The only way airlines can recover all these costs is when planes fly and passengers buy tickets and pay fees, from baggage to meals. The passenger load factor — the proportion of seats on a plane that carries paying passengers — is a critical metric in the aviation industry. Load factor swings of just a few percentage points can mean a profit or a loss. According to IATA, the average passenger load factor in 2015 was about 80 per cent.

With Covid, load factors initially dropped to zero when governments the world over simply shut down commercial airspace and airports. With no revenue coming in, airlines had to dig deep into their pockets and credit lines to continue paying off their obligations. Bleeding cash, the airlines were forced to dramatically cut whatever variable costs they could. Millions of people lost their jobs. Airline supply chains — vendors, baggage handlers, cab companies who ferry passengers to airports, airport restaurant operators, hotels, parking garages — instantly began to crumble.

Passenger load factors in June at most airlines were 50 per cent — 75 per cent worse than what they were a year ago. Such low load factors are not sustainable. Chile’s LATAM, South America’s second-largest airline Avianca, Britain’s regional airline Flybe, Air Mauritius, and South African Airlines have all joined Virgin Australia in declaring bankruptcy in the last few months. A career as a pilot, something that sounded so promising just six months ago, now appears to be a losing proposition.

Propping up employment

In America, a generous government aid package of $25 billion was quickly grabbed by the airlines, which employ nearly 750,000 people. The condition of the aid is that the airlines must not furlough or cut the pay rates of employees through September 30. In effect, the government is artificially propping up employment in the hope that the sector will recover sufficiently to sustain pre-Covid levels of staffing — a highly ambitious expectation.

On the demand side, and in a nightmare-scenario for the airlines, businesses have figured out how to get their employees to work from home without engaging in corporate travel. Many business meetings are no longer conducted in-person. Apple even hosted its developer conference with over 15,000 participants fully online.

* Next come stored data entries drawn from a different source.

/-- The gang a job takes: one with its matrix, else the least recently used (R322). -/
def jobGang (s : State) (w : MillWait) (t : MillTask) (pa : Nat) : Option (List Nat) :=
  let gs := freeGangs s 1 w.gang
  match gs.find? (residentIn s t w.gang pa) with
  | some g => some g
  | none => oldestGang s gs

/-- The rotation that is served next: the first, past those whose shape the pool cannot form; a later one only on a gang that keeps its
matrix (R323, R324). -/
def nextRotation (s : State) : Option (MillWait × MillTask × List Nat) :=
  let ws := (rotationsWaiting s).filter fun x => canForm s 0 x.1.gang
  match ws with
  | [] => none
  | (w, t) :: rest => match rotationGang s w t with
    | some g => some (w, t, g)
    | none => rest.findSome? fun x =>
        ((freeGangs s 0 x.1.gang).find? fun g => residentIn s x.2 x.1.gang 0 g && keeps s g).map fun g => (x.1, x.2, g)

/-- The address of an XFORM's matrix. -/
def jobPa (s : State) (w : MillWork) (t : MillTask) : Nat := ((millPieces s w t).ranges.head?.map fun r => r.pa).getD 0

/-- The job that is served next: the first in admission order, behind which later ones wait (R322). -/
def nextJob (s : State) : Option (MillWait × MillTask × List Nat) :=
  match s.mil.waiting.find? (fun w => match w.work with
    | .job _ => true
    | _ => false) with
  | none => none
  | some w => match (taskOf s w.work).filter fun _ => mayServe s w.work with
    | none => none
    | some t => (jobGang s w t (jobPa s w.work t)).map fun g => (w, t, g)

/-- The older of the two. -/
def nextWork (s : State) : Option (MillWait × MillTask × List Nat) :=
  match nextJob s, nextRotation s with
  | some a, some b => if a.1.id < b.1.id then some a else some b
  | some a, none => some a
  | none, b => b

/-! ## The check of a stream (R319, R320) -/

/-- The positions of the stones whose outputs column `i` of stones gives, in a gang on one axis (R309). -/
def stoneColumn (gang : Nat) (inverse : Bool) (i : Nat) : List Nat :=
  let width := gangWidth gang
  let depth := if gang = 4 then 4 else if gang = 2 ∨ gang = 3 then 2 else 1
  if inverse then (List.range width).map fun w => i * width + w else (List.range depth).map fun d => d * width + i

/-- Add to a 32-bit count, saturating. -/
def sat32 (x : BitVec 32) (n : Nat) : BitVec 32 := if 2 ^ 32 ≤ x.toNat + n then ~~~(0 : BitVec 32) else x + BitVec.ofNat 32 n

/-- Rows of which some decision is `r`. -/
def rowsWith (r : RowCheck) (cs : List (List RowCheck)) : Nat := (cs.filter fun c => c.contains r).length

/-- Rows not checked are counted (R319). -/
def countUnchecked (cs : List (List RowCheck)) (s : State) : State :=
  { s with mil := { s.mil with unchecked := sat32 s.mil.unchecked (rowsWith .unchecked cs) } }

/-- The first row of a job, or of the stripe that some work streams, as MILL_CHECK names it: its number among the rows of its command, or of the stripe
that has landed. DEDUCED: log entry 177. -/
def firstRow (s : State) : MillWork → Nat
  | .egress id => ((cmd? s id).bind fun c => (planAt c c.next).src.head?).getD 0
  | .job _ | .ingress _ => 0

With business travel expected to never recover to pre-Covid days, airlines will face an extraordinarily difficult time to return to normal operations. Business travellers pay a lot more per airline seat subsidising the cost for price-sensitive leisure travellers, who contributed nearly $1.6 trillion to the worldwide tourism sector last year. If airlines raise leisure traveller ticket prices to compensate for the lack of business traveller revenue, they run the risk of turning off leisure travellers altogether — or forcing them to choose alternative means of transportation, such as driving — kicking off a death spiral for the entire global tourism sector.

Collateral blow

The spiral will also extend to the many industries that support the airline sector — such as aircraft manufacturers Airbus and Boeing, the big leasing companies, and the tens of thousands of companies that make parts and service aircraft worldwide — dealing a collateral blow never seen in history.

No one knows when governments will lift all restrictions in the air and on land, and bring flying conditions back to pre-Covid days. If anything, governments are imposing new restrictions as the virus spreads. Australia this week announced a $3,000 fee for each incoming international passenger to house them in quarantine at a hotel for 14 days. India's international airspace, shut down on March 15, is still not open. Such moves are decimating the already-fragile airline industry.

So, expect the aviation sector to struggle for years and fall significantly short of returning to the healthy state it was in at the beginning of this year.